3.3 Machine learning based classification results for MRI findings
In this part of the study, we conducted a binary classification task to determine whether MRI results can be predicted (STABLE vs. NEW LESION) using the same dataset prepared by thresholding the EDSS score from >1 and ≥2.5 levels for test setup 3 and 4, respectively (Table 2), using cytokine concentration values and other relevant information such as the gender, existence of family history and relapse, and EDSS scores. Additionally, we assessed the performance of 43 machine learning techniques and found that the Naïve Bayes Multinomial Text, Cross Validation Parameter Selection, Multi Scheme, Stacking and Voting models were the best performing models, based on micro-averaged Average Precision (micro-AP).
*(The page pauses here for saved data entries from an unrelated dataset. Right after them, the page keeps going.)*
-- ==== Sys2Proof/Laws/State.lean ====
section
/-! SUPPORT. What each update of the state leaves alone, field by field, and what it writes. -/
namespace Sys2Proof.Machine

variable (s : State)

/-! ## setSp -/

@[simp] theorem State.setSp_agenda (k : Nat) (v : Split) : (s.setSp k v).agenda = s.agenda := rfl
@[simp] theorem State.setSp_turn (k : Nat) (v : Split) : (s.setSp k v).turn = s.turn := rfl
@[simp] theorem State.setSp_stepNo (k : Nat) (v : Split) : (s.setSp k v).stepNo = s.stepNo := rfl
@[simp] theorem State.setSp_filter (k : Nat) (v : Split) : (s.setSp k v).filter = s.filter := rfl
@[simp] theorem State.setSp_linkOut (k : Nat) (v : Split) : (s.setSp k v).linkOut = s.linkOut := rfl
@[simp] theorem State.setSp_llcWays (k : Nat) (v : Split) : (s.setSp k v).llcWays = s.llcWays := rfl
@[simp] theorem State.setSp_freeCtr (k : Nat) (v : Split) : (s.setSp k v).freeCtr = s.freeCtr := rfl
@[simp] theorem State.setSp_nextId (k : Nat) (v : Split) : (s.setSp k v).nextId = s.nextId := rfl
@[simp] theorem State.setSp_cur (k : Nat) (v : Split) : (s.setSp k v).cur = s.cur := rfl
@[simp] theorem State.setSp_part (k : Nat) (v : Split) : (s.setSp k v).part = s.part := rfl
@[simp] theorem State.setSp_tail (k : Nat) (v : Split) : (s.setSp k v).tail = s.tail := rfl
@[simp] theorem State.setSp_peers (k : Nat) (v : Split) : (s.setSp k v).peers = s.peers := rfl
@[simp] theorem State.setSp_dies (k : Nat) (v : Split) : (s.setSp k v).dies = s.dies := rfl
@[simp] theorem State.setSp_cores (k : Nat) (v : Split) : (s.setSp k v).cores = s.cores := rfl
@[simp] theorem State.setSp_groups (k : Nat) (v : Split) : (s.setSp k v).groups = s.groups := rfl
@[simp] theorem State.setSp_teams (k : Nat) (v : Split) : (s.setSp k v).teams = s.teams := rfl
@[simp] theorem State.setSp_launches (k : Nat) (v : Split) : (s.setSp k v).launches = s.launches := rfl
@[simp] theorem State.setSp_ctxs (k : Nat) (v : Split) : (s.setSp k v).ctxs = s.ctxs := rfl
@[simp] theorem State.setSp_partitions (k : Nat) (v : Split) : (s.setSp k v).partitions = s.partitions := rfl
@[simp] theorem State.setSp_funcs (k : Nat) (v : Split) : (s.setSp k v).funcs = s.funcs := rfl
@[simp] theorem State.setSp_vreg (k : Nat) (v : Split) : (s.setSp k v).vreg = s.vreg := rfl
@[simp] theorem State.setSp_sreg (k : Nat) (v : Split) : (s.setSp k v).sreg = s.sreg := rfl
@[simp] theorem State.setSp_preg (k : Nat) (v : Split) : (s.setSp k v).preg = s.preg := rfl
@[simp] theorem State.setSp_omap (k : Nat) (v : Split) : (s.setSp k v).omap = s.omap := rfl
@[simp] theorem State.setSp_link (k : Nat) (v : Split) : (s.setSp k v).link = s.link := rfl
@[simp] theorem State.setSp_flags (k : Nat) (v : Split) : (s.setSp k v).flags = s.flags := rfl
@[simp] theorem State.setSp_pendV (k : Nat) (v : Split) : (s.setSp k v).pendV = s.pendV := rfl
@[simp] theorem State.setSp_pendS (k : Nat) (v : Split) : (s.setSp k v).pendS = s.pendS := rfl
@[simp] theorem State.setSp_abuf (k : Nat) (v : Split) : (s.setSp k v).abuf = s.abuf := rfl
@[simp] theorem State.setSp_wbuf (k : Nat) (v : Split) : (s.setSp k v).wbuf = s.wbuf := rfl
@[simp] theorem State.setSp_tiles (k : Nat) (v : Split) : (s.setSp k v).tiles = s.tiles := rfl
@[simp] theorem State.setSp_chuck (k : Nat) (v : Split) : (s.setSp k v).chuck = s.chuck := rfl
@[simp] theorem State.setSp_overlays (k : Nat) (v : Split) : (s.setSp k v).overlays = s.overlays := rfl
@[simp] theorem State.setSp_mem (k : Nat) (v : Split) : (s.setSp k v).mem = s.mem := rfl
@[simp] theorem State.setSp_hostMem (k : Nat) (v : Split) : (s.setSp k v).hostMem = s.hostMem := rfl
@[simp] theorem State.setSp_ops (k : Nat) (v : Split) : (s.setSp k v).ops = s.ops := rfl
@[simp] theorem State.setSp_fences (k : Nat) (v : Split) : (s.setSp k v).fences = s.fences := rfl
@[simp] theorem State.setSp_copies (k : Nat) (v : Split) : (s.setSp k v).copies = s.copies := rfl
@[simp] theorem State.setSp_regions (k : Nat) (v : Split) : (s.setSp k v).regions = s.regions := rfl
@[simp] theorem State.setSp_draws (k : Nat) (v : Split) : (s.setSp k v).draws = s.draws := rfl
@[simp] theorem State.setSp_ports (k : Nat) (v : Split) : (s.setSp k v).ports = s.ports := rfl
@[simp] theorem State.setSp_poison (k : Nat) (v : Split) : (s.setSp k v).poison = s.poison := rfl
@[simp] theorem State.setSp_soft (k : Nat) (v : Split) : (s.setSp k v).soft = s.soft := rfl
@[simp] theorem State.setSp_badSecs (k : Nat) (v : Split) : (s.setSp k v).badSecs = s.badSecs := rfl
@[simp] theorem State.setSp_fills (k : Nat) (v : Split) : (s.setSp k v).fills = s.fills := rfl
@[simp] theorem State.setSp_homes (k : Nat) (v : Split) : (s.setSp k v).homes = s.homes := rfl
@[simp] theorem State.setSp_hostQueue (k : Nat) (v : Split) : (s.setSp k v).hostQueue = s.hostQueue := rfl
@[simp] theorem State.setSp_l1 (k : Nat) (v : Split) : (s.setSp k v).l1 = s.l1 := rfl
@[simp] theorem State.setSp_l1Ways (k : Nat) (v : Split) : (s.setSp k v).l1Ways = s.l1Ways := rfl
@[simp] theorem State.setSp_l2 (k : Nat) (v : Split) : (s.setSp k v).l2 = s.l2 := rfl
@[simp] theorem State.setSp_l2Ways (k : Nat) (v : Split) : (s.setSp k v).l2Ways = s.l2Ways := rfl
@[simp] theorem State.setSp_dir (k : Nat) (v : Split) : (s.setSp k v).dir = s.dir := rfl
@[simp] theorem State.setSp_sharers (k : Nat) (v : Split) : (s.setSp k v).sharers = s.sharers := rfl
@[simp] theorem State.setSp_reqs (k : Nat) (v : Split) : (s.setSp k v).reqs = s.reqs := rfl
@[simp] theorem State.setSp_recalls (k : Nat) (v : Split) : (s.setSp k v).recalls = s.recalls := rfl
@[simp] theorem State.setSp_views (k : Nat) (v : Split) : (s.setSp k v).views = s.views := rfl
@[simp] theorem State.setSp_formats (k : Nat) (v : Split) : (s.setSp k v).formats = s.formats := rfl
@[simp] theorem State.setSp_l0 (k : Nat) (v : Split) : (s.setSp k v).l0 = s.l0 := rfl
@[simp] theorem State.setSp_tlb (k : Nat) (v : Split) : (s.setSp k v).tlb = s.tlb := rfl
@[simp] theorem State.setSp_walks (k : Nat) (v : Split) : (s.setSp k v).walks = s.walks := rfl
@[simp] theorem State.setSp_ats (k : Nat) (v : Split) : (s.setSp k v).ats = s.ats := rfl
@[simp] theorem State.setSp_passes (k : Nat) (v : Split) : (s.setSp k v).passes = s.passes := rfl
@[simp] theorem State.setSp_rays (k : Nat) (v : Split) : (s.setSp k v).rays = s.rays := rfl
@[simp] theorem State.setSp_faceplate (k : Nat) (v : Split) : (s.setSp k v).faceplate = s.faceplate := rfl
@[simp] theorem State.setSp_held (k : Nat) (v : Split) : (s.setSp k v).held = s.held := rfl
@[simp] theorem State.setSp_released (k : Nat) (v : Split) : (s.setSp k v).released = s.released := rfl
@[simp] theorem State.setSp_frontier (k : Nat) (v : Split) : (s.setSp k v).frontier = s.frontier := rfl
@[simp] theorem State.setSp_sentF (k : Nat) (v : Split) : (s.setSp k v).sentF = s.sentF := rfl
@[simp] theorem State.setSp_pix (k : Nat) (v : Split) : (s.setSp k v).pix = s.pix := rfl
@[simp] theorem State.setSp_saves (k : Nat) (v : Split) : (s.setSp k v).saves = s.saves := rfl
@[simp] theorem State.setSp_lastSaves (k : Nat) (v : Split) : (s.setSp k v).lastSaves = s.lastSaves := rfl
In Table 5, the ability of each classifier to discriminate between classes is demonstrated by the by the micro-AP and micro-AUPRC values which did not vary significantly across models and cases. In test setups 3 and 4, where the goal was to predict the existence of MRI lesions using EDSS ≤1 vs. >1 and EDSS <2.5 vs. >2.5 respectively, show significantly lower AP values with larger and more varied confidence ranges, both centered around 0.62 (Figures 4A,B). This decline suggests a more difficult categorization scenario with perhaps more patient-level variability and a less identifiable signal. Despite this challenge, the relative ranking of the top models is consistent: the top model families continue to perform at the highest levels, but the variation between them is significantly smaller.
Table 5
| Test setup | ML technique | AP | AUPRC | AP CI (2.5%) | AP CI (97.5%) |
|---|---|---|---|---|---|
| Test setup 3: Lesion detection in MRI EDSS (≤1 vs. >1) |
Naïve Bayes | 0.6238 | 0.6102 | 0.4726 | 0.6964 |
| Test setup 3: Lesion detection in MRI EDSS (≤1 vs. >1) |
CV Parameter Selection | 0.6238 | 0.6102 | 0.4779 | 0.6964 |
| Test setup 3: Lesion detection in MRI EDSS (≤1 vs. >1) |
Multi Scheme | 0.6238 | 0.6102 | 0.4795 | 0.6958 |
| Test setup 3: Lesion detection in MRI EDSS (≤1 vs. >1) |
Stacking | 0.6238 | 0.6102 | 0.4748 | 0.6942 |
| Test setup 3: Lesion detection in MRI EDSS (≤1 vs. >1) |
Voting | 0.6238 | 0.6102 | 0.4756 | 0.6940 |
| Test setup 4: Lesion detection in MRI EDSS (<2.5 vs. ≥2.5) |
Naïve Bayes | 0.6238 | 0.6102 | 0.4783 | 0.6961 |
| Test setup 4: Lesion detection in MRI EDSS (<2.5 vs. ≥2.5) |
CV Parameter Selection | 0.6238 | 0.6102 | 0.4755 | 0.7023 |
| Test setup 4: Lesion detection in MRI EDSS (<2.5 vs. ≥2.5) |
Multi Scheme | 0.6238 | 0.6102 | 0.4747 | 0.6989 |
| Test setup 4: Lesion detection in MRI EDSS (<2.5 vs. ≥2.5) |
Stacking | 0.6238 | 0.6102 | 0.4735 | 0.7004 |
| Test setup 2: Lesion detection in MRI EDSS (<2.5 vs. ≥2.5) |
Voting | 0.6238 | 0.6102 | 0.4800 | 0.6993 |
Results of the binary classification tasks lesion detection in MRI.
Figure 4

(A,B) The predictor importance estimates for the discrimination of MRI results as stable vs. new lesion patients with EDSS scores ≤1 vs. >1 (test setup 3, left panel) and EDSS scores (<2.5 vs. >2.5; test setup 4, right panel).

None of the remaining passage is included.